3.3. Comparison with Existing Methods
We compare the proposed LPD method with exiting algorithms [7, 16, 17]. Making full use of edge information, authors in [7] detected the license plate by combining edge detection and mathematical morphology method. The reason for selecting the algorithm in [16] is that it was also tested in hazardous condition, including different illumination and environment conditions, and from different angles. [17] is the first work which introduces the image decomposition method into the LPD. However, it was implemented by discrete difference equation which performs poorly in running speed. We implement them using MATLAB 2014a on personal computer, and apply on the sampled 200 vehicle images. The experimental results are reported in Table 2. In the table, the method [7] shows poor performance due to the complex background. No such special approach is taken in [7] to handle the complex environment conditions. Moreover, we report the detection results of one of the test images in Figure 5, including the running time in the captions. It is found that method [7] yields two plate regions, including a fake one. The methods in [16, 17] cost more time than ours.
(a) Test image
![(b) Result of [7]:3.11s](https://static.hindawi.com/articles/mpe/volume-2018/3901906/figures/3901906.fig.005b.jpg)
(b) Result of [7]:3.11s
![(c) Result of [16]:1.53s](https://static.hindawi.com/articles/mpe/volume-2018/3901906/figures/3901906.fig.005c.jpg)
(c) Result of [16]:1.53s
![(d) Result of [17]:7.33s](https://static.hindawi.com/articles/mpe/volume-2018/3901906/figures/3901906.fig.005d.jpg)
(d) Result of [17]:7.33s
(e) Result of ours:1.03s
4. Conclusions
In this paper, a fast cartoon-texture decomposition filter is incorporated into license plate detection process.

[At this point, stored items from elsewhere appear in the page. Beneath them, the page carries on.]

/-- R562, R567: secure NOR at a reset: PROT, ATTEMPTS and LOCKOUT stay and no region is open; SNF_INTR names the interrupted
operation (source 217), whose words or sectors are undefined; a bad configuration block closes everything (source 6). -/
def State.norAtStart (s old : State) (cfgOk : Bool) : State :=
  let s := (List.range 16).foldl (fun s r =>
    let s := s.setReg .SNF_RGN r (old.reg .SNF_RGN r)
    (s.put F.SNF_RGN.OPEN r 0).put F.SNF_RGN.OPENER r 0) s
  let s := (s.put F.SNF_STAT.REMAPS 0 (old.get F.SNF_STAT.REMAPS)).put F.SNF_STAT.SPARES 0 (old.get F.SNF_STAT.SPARES)
  let s := match old.norBroken with
    | none => s
    | some x =>
      let s := ((s.put F.SNF_INTR.VALID 0 1).put F.SNF_INTR.ABANDONED 0 old.nor.abandoned.isSome.toNat).put F.SNF_INTR.KIND 0 (x.op - 1)
      let s := ((s.put F.SNF_INTR.COUNT 0 x.d.count).put F.SNF_INTR.LEN 0 x.d.len).put F.SNF_INTR.NOR 0 x.d.nor
      { s with nor := { s.nor with undef := s.nor.undef ++ [x.span] } }.raise 217
  if cfgOk then s
  else
    let s := { s with nor := { s.nor with remap := [] } }
    let s := (s.put F.SNF_STAT.CFGERR 0 1).raise 6
    (List.range 16).foldl (fun s r => (s.put F.SNF_RGN.PROT r 1).put F.SNF_RGN.LOCKOUT r 1) s

/-- R599: the first record slot whose first word reads erased. -/
def State.tallyNext (s : State) : Nat :=
  ((List.range 2048).find? fun i => (s.norBytes (tallyAt i) 8).all fun b => b == 0xFF).getD 2048

/-- What a start keeps: registers at their reset values but U (R133), straps as sampled (R624), what persists. -/
def State.kept (s : State) (e : BootEnv) : State :=
  { straps := { twinId := e.twinId, linkMode := e.linkMode, recovN := e.recovN, testEn := e.testEn }
    snor := s.snor
    dtime := s.pow.savedDtime
    epoch := s.pow.savedEpoch
    freeNo := s.freeNo
    sgen := s.sgen
    hbm := { soft := s.hbm.soft, spareTotal := s.hbm.spareTotal }
    nor := { progs := s.nor.progs, remap := s.nor.remap, undef := s.nor.undef, pwd := s.nor.pwd }
    packs := s.packs.map fun p => (p.1, p.2.atStart)
    hif := s.hif.atStart s.health.latched
    map := s.map.atStart
    conv := s.conv.atStart
    regs := s.regs.filter fun r => keyOf .MAP_CAP_USABLE r.1
    health := { s.health with ready := false, readOnly := s.health.latched, roFrom := 0 }
    pow := { s.pow with
      dumping := false
      writing := false
      shutDone := false
      synch := true
      boot := none
      fenceA := false
      entering := false
      relJseq := none }
    setv := { s.setv with val := s.setv.pend.foldl (fun t p => tput p.1 p.2 t) s.setv.val, pend := [] }
    fw := { s.fw with stage := [], owner := none, testNext := false, testMode := s.fw.testNext, upd := none }
    keys := s.keys.atStart
    arb := { fenceLow := s.arb.fenceLow, outcast := s.arb.fenceLow }
    out := s.out
    pending := s.pending }

/-- R427: after a zeroization the controller starts as at first start, and every grain is free; `s` is the state before. -/
def State.asFirst (x s : State) : State :=
  { x with
    hif := { x.hif with ns := [], poisoned := [], nextStamp := 0 }
    map := { nextJseq := s.map.nextJseq }
    conv := { x.conv with cbt := [], victim := none, refreshQ := [], spoilt := x.conv.spoilt ++ (s.conv.cbt.flatMap fun c =>
      c.2.members.map fun m => (m.port, m.die, m.block)) }
    keys := {}
    pow := { x.pow with dump := none, older := none, progress := none } }

/-- The state with which a start begins. -/
def State.cold (s : State) (e : BootEnv) : State :=
  (if s.keys.zeroed then (s.kept e).asFirst s else s.kept e).norAtStart s e.cfgBlockOk

/-! ### Settings at a start (R449) -/

/-- R449: the stored settings are migrated to the native schema; those of the schema replaced are kept. -/
def State.migrate (s : State) : State :=
  let keep := (s.fw.schema, s.setv) :: s.fw.kept.filter fun k => k.1 != s.fw.schema
  { s with fw := { s.fw with schema := s.man.setver, kept := keep } }

/-- R449: a controller that runs alone: an older schema is migrated and kept; a newer one gives way to the settings kept of the
native schema, or to the defaults with a notice for each identifier. -/
def State.settleAlone (s : State) : State :=
  let n := s.man.setver
  let keep := (s.fw.schema, s.setv) :: s.fw.kept.filter fun k => k.1 != s.fw.schema
  if s.fw.schema = n then s
  else if s.fw.schema < n then s.migrate
  else match s.fw.kept.find? fun k => k.1 == n with
    | some k => { s with fw := { s.fw with schema := n, kept := keep }, setv := k.2 }
    | none =>
      let s := { s with fw := { s.fw with schema := n, kept := keep }, setv := {} }
      settingTable.foldl (fun s x => s.notice 1 x.id 0) s

/-! ### Landing replay (R302 to R308) -/

/-- The dump holds the data of its first `nblocks` staged blocks. -/
def Dump.blocks (d : Dump) : List Staged := d.staged.take d.nblocks

/-- The blocks whose descriptors were dumped and whose data was not. -/
def Dump.lost (d : Dump) : List Staged := (d.staged.take d.ndesc).drop d.nblocks

/-- R302, step 1: a dump's journal tail joins the journal that is to be placed in packs: closed blocks as they were, the open one as one more.
A block that is there already, in packs or by an earlier dump, is not taken twice. -/
def State.replayTail (s : State) (d : Dump) : State :=
  let l := (d.closed.map fun b => { b with place := none }) ++ if d.tail.isEmpty then [] else [s.jblockOf d.tail]
  let new := l.filter fun b => !s.map.jblocks.any fun x => firstJseq x.recs == firstJseq b.recs
  { s with map := { s.map with
    jblocks := s.map.jblocks ++ new
    nextJseq := d.recs.foldl (fun n r => max n (r.jseq + 1)) s.map.nextJseq } }

/-- R144, R303: the dumps' tails join the journal, and its records are applied in JSEQ order. -/
def State.replayJournal (s : State) : State :=
  let s := (s.pow.older.toList ++ s.pow.dump.toList).foldl State.replayTail s
  (sortBy (fun a b => decide (a.jseq ≤ b.jseq)) (s.map.jblocks.flatMap fun b => b.recs)).foldl State.replayRec s

/-- R304: L, each namespace's use and each block's live grains by what the map holds now. -/
def State.recount (s : State) : State :=
  let zeroUse := fun (n : Nat × Ns) => (n.1, { n.2 with physUsed := 0 })
  let zeroLive := fun (c : Nat × Cb) => (c.1, { c.2 with live := 0 })
  let s := s.put F.MAP_CAP_LIVE.L 0 0
  let s := { s with
    hif := { s.hif with ns := s.hif.ns.map zeroUse }
    conv := { s.conv with cbt := s.conv.cbt.map zeroLive } }
  let s := s.map.entries.foldl (fun (s : State) (e : Nat × BitVec 64) =>
    let n := ent 48 42 e.2
    if n = 0 then s else (s.liveAdd (e.1 / 2 ^ 37 + 1) n 0).grainsLive (ent 41 0 e.2) n) s
  let s := s.map.patches.foldl (fun (s : State) (e : Nat × BitVec 64) =>
    let n := patchLen e.2
    if n = 0 then s else (s.liveAdd (e.1 / 2 ^ 41 + 1) n 0).grainsLive (bitsOf 41 0 e.2.toNat) n) s
  let s := (s.map.jblocks.filterMap fun b => b.place).foldl (fun s p => s.grainsLive (p.1 * 2 ^ 20) 4) s
  ((s.map.ckpt.map fun c => c.2.loc) ++ s.map.ckptLocs).foldl (fun s l => s.grainsLive l 4) s

/-- R288, R302: are all pages that an item of an open convoy lies in programmed: those of its convoy accepted, those before acknowledged? -/
def State.itemAccepted (s : State) (o : OpenCv) (p : Placed) : Bool :=
  let c := s.cb o.cbid
  let x := placedSpan p
  (List.range x.2).all fun k =>
    let pl := dpiPlace c.w ((x.1 + k) / 16 % 65536)
    if pl.1 = c.nextPage then (tget pl.2 o.got).isSome else decide (pl.1 < c.acked)

/-- R302, step 2: an open convoy is completed: zero fill, and P and Q from the dumped accumulator; its commits are applied. -/
def State.replayConvoy (d : Dump) (s : State) (x : Nat × OpenCv) : State :=
  let o := x.2
  let c := s.cb o.cbid
  let rest := (List.range (c.w - 2)).filterMap fun k =>
    if (tget k o.got).isSome then none else some (dataPos c.w c.nextPage k, zeroPage)
  let par := match d.par.find? fun p => p.1 == o.cbid with
    | some p => [(pPos c.w c.nextPage, p.2.take 16384), (qPos c.w c.nextPage, p.2.drop 16384)]
    | none => []
  let s := (c.programs c.nextPage (rest ++ par)).foldl (fun s y => s.packSend y.1 .landing y.2.1) s
  let ok := o.items.filter (s.itemAccepted o)
  let s := s.setCb o.cbid { c with nextPage := c.nextPage + 1, acked := c.nextPage + 1 }
  let s := ok.foldl (State.commitItem o.cbid) s
  o.jblks.foldl State.jblockDone s

/-- R302, step 2: every block found open is closed at its last programmed page. -/
def State.closeOpen (s : State) : State :=
  let l := keysWhere (fun _ => true) (s.conv.cbt.filter fun e => e.2.state == 1)
  l.foldl (fun s k => s.closeBlock k (s.cb k).nextPage) s

/-- R307: a block whose data was lost gets a poisoned placeholder patch; a bale never written becomes a zero bale. -/
def State.loseStaged (s : State) (x : Staged) : State := s.putPatch x.nsid x.bale x.blk (mkPatch 0 0 1 0 0 0 0)

/-- R302, step 3: a staged block is loaded back; its descriptor records no ELSIZE, so it takes the element width (R166). -/
def State.reload (s : State) (x : Staged) : Staged :=
  match s.nsOf x.nsid with
  | some n => { x with w := elShuffle n 0 }
  | none => x

/-- R260: the landing pages of a dump are read with the thresholds of the model, by the dump's age, the die's temperature and its P/E band in SLC
mode (the write temperature is not recorded: the model takes the present one; DESIGN CHOICE, log entry 171). -/
def State.landingReads (s : State) (d : Dump) : State :=
  let w := s.width
  let packs := s.inService
  if w = 0 then s
  else
    let k := ((s.landingPages d w).length + (w - 3)) / (w - 2)
    (List.range (k * w)).foldl (fun s t =>
      let n := packs.getD (t % packs.length) 0
      match s.landingAt d.half n (t / packs.length), (s.pk n).id with
      | some c, some i =>
        let stamp : Cb :=
          { progMin := d.dtime.toNat / 60000000 % 2 ^ 32, progEpoch := d.epoch
            wtb := [bandOf (s.dieTemp n c.die) i.wtBounds], peb := [s.peBand true n c.die c.block i] }
        s.packSend n .read { c with opc := 1, cwmask := 15, param := thresholds i (s.modelCell stamp 0 n c.die i) 0 }
      | _, _ => s) s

Combining with edge detection, morphologic filtering and Radon transform, we present a new LPD algorithm, which eliminates background and noise interference, such as small scale details and periodical change, and improves the accuracy of the recognition and location. This makes the algorithm has widely practicability. Moreover, the algorithm can be further developed by consider more complex situations, such as night, blurriness, rain and fog effects. This is the main direction of our future works.
Data Availability
The vehicle images used to support the ending of this study are composed of two parts. Part of the images is supplied by the database: https://sites.google.com/site/samicsemist/about-theteacher/mscthesisdetails. Another part of the images comes from our camera, requests for which after publication of this article will be considered by the corresponding author.
Conflicts of Interest
The authors declare that they have no conflicts of interest.
Acknowledgments
This work is supported by the National Natural Science Foundation of China under (Grant no. 61772389), Key Scientific Research Projects in Henan Colleges and Universities (19A110015), and Foundation of Shannxi Education Committee (16JK1603).